Extracted records =
━━━━━━━━━━━━━━━━━━━━━━━━━━━━━━

-- ==== Sys2Proof/Machine/Starts.lean ====
section
/-! DEFINITION. Start enqueues: each half of a stream's buffer that lands queues an array operation on the destination
tile, and a stream whose transfers have all landed ends (R161, R163, R165, R174). -/

namespace Sys2Proof.Machine

/-- Whether every transfer of a stream has landed. -/
def Strm.allLanded (x : Strm) : Bool := decide (x.total ≤ firstGap x.landed) && decide (x.outstanding = [])

/-- The 256-byte units of the destination buffer that the transfers landed so far fill. -/
def Strm.unitsLanded (x : Strm) : Nat := firstGap x.landed * x.unit * (sdWidth x.desc / 256)

/-- The starts due for what has landed: one for each half, and one for a last part of a half. A ROTATE makes one, for its
whole chunk (R165). -/
def Strm.startsDue (x : Strm) : Nat :=
  if x.kind = 4 then (if x.allLanded then 1 else 0)
  else
    let half := sdBufUnits x.desc / 2
    x.unitsLanded / half + (if x.allLanded && decide (x.unitsLanded % half ≠ 0) then 1 else 0)

/-- The tile at an end of a stream. -/
def endTile (w : Nat) : Nat := modAddr w / tileBytes

/-- Whether a stream makes starts at all. -/
def Strm.starts (x : Strm) : Bool := decide (x.desc ≠ []) && sdStart x.desc && decide (sdDstKind x.desc = epTile)

/-- Whether the tile's own send of a rotation round has been read (R165). -/
def State.sendRead (s : State) (x : Strm) : Bool :=
  s.streams.vals.all (fun y => decide (y.ctx ≠ x.ctx) || decide (y.kind ≠ 4) || decide (y.st ≠ .running) ||
    decide (sdSrcKind y.desc ≠ epTile) || decide (endTile (sdSrc y.desc) ≠ endTile (sdDst x.desc)) || decide (y.total ≤ y.issued))

/-- Whether a start can be made now: the context has a turn, the tile is in service and its queue has room (R44, R174). -/
def State.canStart (s : State) (x : Strm) : Bool :=
  let n := endTile (sdDst x.desc)
  (match s.ctx x.ctx with | some c => c.turn | none => false) && !s.vacant n && decide ((s.tile n).queue.length < 32) &&
  (decide (x.kind ≠ 4) || s.sendRead x)

/-- An operation enters a tile's queue; a tile in NAP wakes (R44, R441). -/
def State.enqueueOp (s : State) (n ctx : Nat) (desc : Bytes) : State :=
  s.modTile n (fun t =>
    { t with queue := t.queue ++ [⟨desc, ctx, 0, false⟩], waking := t.waking || decide (t.power = .nap),
             power := if t.power = .idle then .run else t.power })

/-! ## A context's own tiles (R9, R279) -/

/-- Whether a tile is one an operation of a context may touch (R279, R386). -/
def State.ownTile (s : State) (c : Ctx) (n : Nat) : Bool := c.settings.group.contains n && !s.vacant n

/-- Whether an array operation stays within its context's memory (R279). -/
def State.ownOperation (s : State) (c : Ctx) (n : Nat) (d : Bytes) : Bool :=
  if aoOp d = 1 || aoOp d = 2 then
    (aoInputs (s.arrayIn n) d ++ aoOutputs (s.arrayIn n) d).all (fun r => ownTileRange c r.1 r.2)
  else true

/-- Whether a queued operation is its context's to run, as its inputs stand now: the check is always made (R9, R279). -/
def State.operationOwned (s : State) (n : Nat) (q : QueueOp) : Bool :=
  match s.ctx q.ctx with | some c => s.ownTile c n && s.ownOperation c n q.desc | none => false

/-- The module addresses that queued operations of a tile read: what must stay unchanged until they complete (R47). -/
def State.queuedInputs (s : State) (n : Nat) : List (Nat × Nat) :=
  (s.tile n).queue.flatMap (fun q =>
    if aoOp q.desc = 1 || aoOp q.desc = 2 then (aoInputs (s.arrayIn n) q.desc).map (fun r => (tileAddr n r.1, r.2)) else [])

/-- Whether a write of another unit to some tile addresses meets an input of an operation that has not completed, which is undefined
(R47). -/
def State.spoilsInputs (s : State) (addrs : List Nat) : Bool :=
  (((addrs.filter (fun a => decide (a < 256 * tileBytes))).map (· / tileBytes)).dedup).any (fun n =>
    (s.queuedInputs n).any (fun r => addrs.any (fun a => decide (r.1 ≤ a) && decide (a < r.1 + r.2))))

/-- A stream's start is refused: its operation would touch memory that is not its context's. The program ends with NOT_PERMITTED,
and a command's stream does (R9, R154, R279). -/
def State.refuseStart (s : State) (k : Nat) (x : Strm) : State :=
  match x.use with
  | .program _ => s.endProgram x.ctx stNotPermitted
  | _ => s.failStrm k stNotPermitted

/-- One start of a stream. -/
def State.makeStart (s : State) (k : Nat) : State :=
  match s.strm k with
  | some x =>
    if x.st = .running && x.starts && decide (x.halves < x.startsDue) && s.canStart x then
      let n := endTile (sdDst x.desc)
      let d := readBytes s.mem (tileAddr n (sdOpAddr x.desc)) 32
      let own := match s.ctx x.ctx with
        | some c => ownTileRange c (sdOpAddr x.desc) 32 && s.ownTile c n && s.ownOperation c n d
        | none => false
      if own then (s.enqueueOp n x.ctx d).modStrm k (fun x => { x with halves := x.halves + 1 }) else s.refuseStart k x
    else s
  | none => s

/-- A stream of a descriptor whose transfers have landed and whose starts are made ends with OK (R163). -/
def State.finishStrm (s : State) (k : Nat) : State :=
  match s.strm k with
  | some x =>
    if x.st = .running && decide (x.desc ≠ []) && x.allLanded && (!x.starts || decide (x.startsDue ≤ x.halves)) then
      match x.use with
      | .command t => (s.answerWith t stOk [p32 0x82 x.position]).delStrm k
      | _ => s.endSlot k x stOk
    else s
  | none => s

/-- Every start that is due is made as far as it can be, and streams that are over end. -/
def State.makeStarts (s : State) : State :=
  eachDo s.streams.keys (fun k s =>
    let due := match s.strm k with | some x => if x.starts then x.startsDue - x.halves else 0 | none => 0
    ((List.range due).foldl (fun s _ => s.makeStart k) s).finishStrm k) s

/-- Starts and ends of streams, then what every step settles. -/
def started (r : Res) : Res := r.bind (fun s => .next s.makeStarts.settle)

end Sys2Proof.Machine
end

━━━━━━━━━━━━━━━━━━━━━━━━━━━━━━

Problem description =
Collect, from the material above, every line containing the word "ownTileRange".

Response to this task =
    (aoInputs (s.arrayIn n) d ++ aoOutputs (s.arrayIn n) d).all (fun r => ownTileRange c r.1 r.2)
        | some c => ownTileRange c (sdOpAddr x.desc) 32 && s.ownTile c n && s.ownOperation c n d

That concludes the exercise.